Alcuni miti da sfatare
1. Un “vero” cristiano non può
essere fregato da sette religiose.
FALSO.
Anche sacerdoti,
studenti e studiosi di teologia possono essere coinvolti in una SeCoM, date le
giuste condizioni, falsa informazione e inganno.
2. Solo persone ignoranti o
emozionalmente deboli finiscono dentro le sette.
FALSO.
Ogni anno gente
sofisticata, colta, ricca e intelligente resta coinvolta in qualche tipo di
SeCoM. Tenete conto che, di norma almeno, i leader di tali sette non sono
particolarmente interessati a gente povera, ignorante o emotivamente disturbata.
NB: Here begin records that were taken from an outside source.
-- ==== Sys2Proof/Word.lean ====
section
/-!
DEFINITION. The words of the M9600: the 64-bit words of Brofer registers and addresses, the 32-bit words of the
register blocks, bytes, and the sorted lists of key and value pairs in which the model keeps sparse storage.
-/

namespace Sys2Proof

/-- A 64-bit word: a Brofer register, an address, a counter. -/
abbrev Word := BitVec 64

/-- A 32-bit register of a register block (R7). -/
abbrev Reg32 := BitVec 32

/-- One byte. -/
abbrev Byte := BitVec 8

/-- Sparse storage: pairs of a key and a value, keys strictly rising. -/
abbrev SMap (α : Type) := List (Nat × α)

end Sys2Proof
end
3. Controllo mentale e lavaggio
del cervello sono la stessa cosa.
FALSO.
Il controllo
mentale si effettua attraverso una persuasione sottile, amichevole, sorridente.
Il lavaggio del cervello (cosiddetto brainwashing) è fatto da un nemico notorio
contro la volontà di una persona. I due fenomeni utilizzano anche metodi e
tecniche differenti.
4. Finire in una setta può
accadere a certa gente, ma non a me!
FALSO.
Le SeCoM sono una
realtà virtualmente pericolosa per ciascuno. Inoltre l'idea che ‘a me non può
succedere aumenta il rischio anziché diminuirlo. La consapevolezza che qualsiasi
mente può essere controllata, se soltanto la si mette nelle giuste condizioni,
al contrario, rende avvertiti e quindi più forti.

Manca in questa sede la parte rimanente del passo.